* **Dataset excerpts**
-- ==== Sys2Proof/Syntax.lean ====
section
/-! DEFINITION. The steps of the TX9: one constructor per row of spec/opcode_table.json. The 161 instruction words come first and carry
the fields the table gives them, at their widths (c the chain bit, g the guard, d, a, b the operand codes of R10); the 162
events follow, and carry nothing: the objects an event concerns and the data that comes with it are its message
(Sys2Proof/Machine/Event.lean), which State holds while the event happens. -/

namespace Sys2Proof
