/-- Row 0x70 of the opcode map, and the row below it (R274). -/
def pattern7 (op : Nat) (w : Word) : Option Instr :=
  match op with
  | 0 => if hits w 0x7F000000 0x70000000 then some (.lds8 (fld w 31 1) (fld w 21 3) (fld w 14 7) (fld w 7 7) (fld w 4 3) (fld w 3 1) (fld w 0 3)) else none
  | 1 => if hits w 0x7F000000 0x71000000 then some (.lds16 (fld w 31 1) (fld w 21 3) (fld w 14 7) (fld w 7 7) (fld w 4 3) (fld w 3 1) (fld w 0 3)) else none
  | 2 => if hits w 0x7F000000 0x72000000 then some (.lds32 (fld w 31 1) (fld w 21 3) (fld w 14 7) (fld w 7 7) (fld w 4 3) (fld w 3 1) (fld w 0 3)) else none
  | 3 => if hits w 0x7F000000 0x73000000 then some (.lds64 (fld w 31 1) (fld w 21 3) (fld w 14 7) (fld w 7 7) (fld w 4 3) (fld w 3 1) (fld w 0 3)) else none
  | 4 => if hits w 0x7F000000 0x74000000 then some (.lds128 (fld w 31 1) (fld w 21 3) (fld w 14 7) (fld w 7 7) (fld w 4 3) (fld w 3 1) (fld w 0 3)) else none
  | 5 => if hits w 0x7F000007 0x75000000 then some (.sts8 (fld w 31 1) (fld w 21 3) (fld w 14 7) (fld w 7 7) (fld w 4 3) (fld w 3 1)) else none
  | 6 => if hits w 0x7F000007 0x76000000 then some (.sts16 (fld w 31 1) (fld w 21 3) (fld w 14 7) (fld w 7 7) (fld w 4 3) (fld w 3 1)) else none
  | 7 => if hits w 0x7F000007 0x77000000 then some (.sts32 (fld w 31 1) (fld w 21 3) (fld w 14 7) (fld w 7 7) (fld w 4 3) (fld w 3 1)) else none
  | 8 => if hits w 0x7F000007 0x78000000 then some (.sts64 (fld w 31 1) (fld w 21 3) (fld w 14 7) (fld w 7 7) (fld w 4 3) (fld w 3 1)) else none
  | 9 => if hits w 0x7F000007 0x79000000 then some (.sts128 (fld w 31 1) (fld w 21 3) (fld w 14 7) (fld w 7 7) (fld w 4 3) (fld w 3 1)) else none
  | 10 => if hits w 0x7F003F81 0x7A000000 then some (.copy (fld w 31 1) (fld w 21 3) (fld w 14 7) (fld w 4 3) (fld w 1 3)) else if hits w 0x7F003F81 0x7A000001 then some (.rlay (fld w 31 1) (fld w 21 3) (fld w 14 7) (fld w 4 3) (fld w 1 3)) else none
  | 11 => if hits w 0x7F003F81 0x7B000000 then some (.matl (fld w 31 1) (fld w 21 3) (fld w 14 7) (fld w 4 3) (fld w 1 3)) else none
  | 12 => if hits w 0x7F003F81 0x7C000000 then some (.gath (fld w 31 1) (fld w 21 3) (fld w 14 7) (fld w 4 3) (fld w 1 3)) else none
  | 13 => if hits w 0x7F003F81 0x7D000000 then some (.scat (fld w 31 1) (fld w 21 3) (fld w 14 7) (fld w 4 3) (fld w 1 3)) else if hits w 0x7F003F81 0x7D000001 then some (.scatAcc (fld w 31 1) (fld w 21 3) (fld w 14 7) (fld w 4 3) (fld w 1 3)) else none
  | 14 => if hits w 0x7F003F81 0x7E000000 then some (.coll (fld w 31 1) (fld w 21 3) (fld w 14 7) (fld w 4 3) (fld w 1 3)) else none
  | 15 => if hits w 0x7F000001 0x7F000000 then some (.cpyq (fld w 31 1) (fld w 21 3) (fld w 14 7) (fld w 7 7) (fld w 4 3) (fld w 1 3)) else none
  | _ => none

/-- The instruction whose fixed bits a word carries (R274, R276). -/
def pattern (w : Word) : Option Instr :=
  let op := w.toNat / 2 ^ 24 % 128
  match op / 16 with
  | 0 => pattern0 (op % 16) w
  | 1 => pattern1 (op % 16) w
  | 2 => pattern2 (op % 16) w
  | 3 => pattern3 (op % 16) w
  | 4 => pattern4 (op % 16) w
  | 5 => pattern5 (op % 16) w
  | 6 => pattern6 (op % 16) w
  | 7 => pattern7 (op % 16) w
  | _ => none

/-- What a word decodes to: an instruction, or a refusal by name. -/
def decode (w : Word) : Except DecodeErr Instr :=
  match pattern w with
  | none => .error .unassigned
  | some i =>
    match i.check with
    | none => .ok i
    | some e => .error e

/-- decode without the reason of a refusal. -/
def decodeWord (w : Word) : Option Instr :=
  match decode w with
  | .ok i => some i
  | .error _ => none

/-- A word from its four bytes, lowest address first (R3). -/
def wordOfBytes : List Byte → Word
  | b0 :: b1 :: b2 :: b3 :: _ => BitVec.ofNat 32 (b0.toNat + 2 ^ 8 * b1.toNat + 2 ^ 16 * b2.toNat + 2 ^ 24 * b3.toNat)
  | _ => 0

/-- The four bytes of a word, lowest address first (R3). -/
def bytesOfWord (w : Word) : List Byte := [fld w 0 8, fld w 8 8, fld w 16 8, fld w 24 8]

/-- The instruction that the decoder reads from an instruction of the table whose bits are w: every row is one 32-bit word, laid out
as memory holds it (R3, R270) and read back. The table gives the events no bits. -/
def decodeTableWord (nbits w : Nat) : Option Instr :=
  if nbits ≤ 32 then decodeWord (wordOfBytes (bytesOfWord (BitVec.ofNat 32 w))) else none

/-- acc with the field x put at bit lo (R263, R264). -/
def put (acc : Nat) (n : Nat) (x : BitVec n) (lo : Nat) : Nat := acc + x.toNat * 2 ^ lo

/-- A word from its bits. -/
def mkWord (n : Nat) : Option Word := some (BitVec.ofNat 32 n)
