-- ==== Sys2Proof/Machine/Maps.lean ====
section
/-! DEFINITION. The containers of the state: sparse maps in canonical form, keyed tables, and the byte order of R3. -/

namespace Sys2Proof.Machine

open Sys2Proof

/-! ## Sparse maps -/

/-- The value at k; d where k is not listed. -/
def nget {α : Type} (d : α) (m : NMap α) (k : Nat) : α :=
  match m with
  | [] => d
  | (j, x) :: t => if j = k then x else nget d t k

/-- The map without an entry at k. -/
def nerase {α : Type} (k : Nat) (m : NMap α) : NMap α :=
  match m with
  | [] => []
  | (j, x) :: t => if j = k then nerase k t else (j, x) :: nerase k t

/-- The map with x put in its place by key. -/
def ninsert {α : Type} (k : Nat) (x : α) (m : NMap α) : NMap α :=
  match m with
  | [] => [(k, x)]
  | (j, y) :: t => if k < j then (k, x) :: (j, y) :: t else (j, y) :: ninsert k x t

/-- The map with the value x at k; writing d removes the entry. -/
def nset {α : Type} [DecidableEq α] (d : α) (m : NMap α) (k : Nat) (x : α) : NMap α :=
  if x = d then nerase k m else ninsert k x (nerase k m)

/-- Keys rise strictly and no entry holds d, from the key lo on. -/
def nwfFrom {α : Type} [DecidableEq α] (d : α) (lo : Nat) (m : NMap α) : Bool :=
  match m with
  | [] => true
  | (j, x) :: t => decide (lo ≤ j) && decide (x ≠ d) && nwfFrom d (j + 1) t

/-- The canonical form of a sparse map. -/
def nwf {α : Type} [DecidableEq α] (d : α) (m : NMap α) : Bool := nwfFrom d 0 m

/-! ## Keyed tables -/

/-- The entry at k. -/
def tget {κ α : Type} [DecidableEq κ] (m : Tab κ α) (k : κ) : Option α :=
  match m with
  | [] => none
  | (j, x) :: t => if j = k then some x else tget t k

/-- The table without k. -/
def tdel {κ α : Type} [DecidableEq κ] (m : Tab κ α) (k : κ) : Tab κ α := m.filter (fun e => !decide (e.1 = k))

/-- The table with x at k. -/
def tset {κ α : Type} [DecidableEq κ] (m : Tab κ α) (k : κ) (x : α) : Tab κ α := (k, x) :: tdel m k

/-! ## Bytes -/

/-- The number that bytes hold, lowest address first (R3). -/
def leNat : List Byte → Nat
  | [] => 0
  | b :: t => b.toNat + 256 * leNat t

/-- The n low bytes of a number, lowest address first (R3). -/
def leBytes : Nat → Nat → List Byte
  | 0, _ => []
  | n + 1, x => BitVec.ofNat 8 x :: leBytes n (x / 256)

/-- Bytes [off + n - 1 : off] of a record (R3). -/
def cut (l : List Byte) (off n : Nat) : List Byte := (l.drop off).take n

/-- The field in bytes [off + n - 1 : off] of a record. -/
def fieldOf (l : List Byte) (off n : Nat) : Nat := leNat (cut l off n)

/-- n zero bytes. -/
def zeros (n : Nat) : List Byte := List.replicate n 0

/-- l with its bytes from off on replaced by new, within its length. -/
def overlay (l : List Byte) (off : Nat) (new : List Byte) : List Byte :=
  l.take off ++ new.take (l.length - off) ++ l.drop (off + new.length)

/-- Bits [hi : lo] of a number. -/
def bits (x hi lo : Nat) : Nat := x / 2 ^ lo % 2 ^ (hi + 1 - lo)

/-- Bit i of a number. -/
def bit (x i : Nat) : Bool := x / 2 ^ i % 2 == 1

/-- x with bits [hi : lo] replaced by v. -/
def setBits (x hi lo v : Nat) : Nat :=
  x % 2 ^ lo + (v % 2 ^ (hi + 1 - lo)) * 2 ^ lo + x / 2 ^ (hi + 1) * 2 ^ (hi + 1)

/-- x with bit i set, or cleared. -/
def setBit (x i : Nat) (b : Bool) : Nat := setBits x i i (if b then 1 else 0)

/-- The lanes of a mask, rising. -/
def lanesOf (mask : Nat) : List Nat := (List.range 32).filter (fun l => bit mask l)

/-- The mask of a list of lanes. -/
def maskOf (l : List Nat) : Nat := l.foldl (fun m i => setBit m i true) 0

/-- The least power of two exponent with 2 ^ m at or above n (by fuel). -/
def log2Up (n : Nat) : Nat := ((List.range 65).find? (fun m => decide (n ≤ 2 ^ m))).getD 64

/-- n divided by k, rounded up. -/
def ceilDiv (n k : Nat) : Nat := (n + k - 1) / k

/-- A number as a two's-complement integer of w bits (n32's signed twin, R282). -/
def asInt (w x : Nat) : Int := if bit x (w - 1) then (x % 2 ^ w : Nat) - (2 ^ w : Nat) else ((x % 2 ^ w : Nat) : Int)

/-- An integer modulo 2 ^ w. -/
def ofInt (w : Nat) (x : Int) : Nat := (x % (2 ^ w : Nat)).toNat

/-- A list with the entry at i changed. -/
def modAt {α : Type} (l : List α) (i : Nat) (f : α → α) : List α :=
  match l, i with
  | [], _ => []
  | x :: t, 0 => f x :: t
  | x :: t, i + 1 => x :: modAt t i f

/-- x put into a list that rises by a key, after its equals. -/
def insertBy {α : Type} (key : α → Nat) (x : α) : List α → List α
  | [] => [x]
  | y :: t => if key x < key y then x :: y :: t else y :: insertBy key x t

/-- A list in rising order of a key; equals keep their order. -/
def sortBy {α : Type} (key : α → Nat) (l : List α) : List α := l.foldl (fun s x => insertBy key x s) []

/-- The bytes of a patch laid over a line. -/
def patchLine (data : List Byte) (p : List (Nat × Byte)) : List Byte :=
  p.foldl (fun d e => modAt d e.1 (fun _ => e.2)) data

/-- The patch that bytes at an offset make. -/
def patchOf (off : Nat) (bytes : List Byte) : List (Nat × Byte) := (List.range bytes.length).zip bytes |>.map (fun e => (off + e.1, e.2))

/-- The two patches in one, the newer winning. -/
def patchJoin (old new : List (Nat × Byte)) : List (Nat × Byte) :=
  old.filter (fun e => !(new.any (fun f => f.1 == e.1))) ++ new

/-- The 64-bit words of a line that a patch covers in full (R106). -/
def fullWords (p : List (Nat × Byte)) : List Nat :=
  (List.range 16).filter (fun w => (List.range 8).all (fun i => p.any (fun e => e.1 == 8 * w + i)))

end Sys2Proof.Machine
end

* **Problem description**
Whenever "number" occurs in a line of the entries, copy that line.

* **Response below**
/-- The number that bytes hold, lowest address first (R3). -/
/-- The n low bytes of a number, lowest address first (R3). -/
/-- Bits [hi : lo] of a number. -/
/-- Bit i of a number. -/
/-- A number as a two's-complement integer of w bits (n32's signed twin, R282). -/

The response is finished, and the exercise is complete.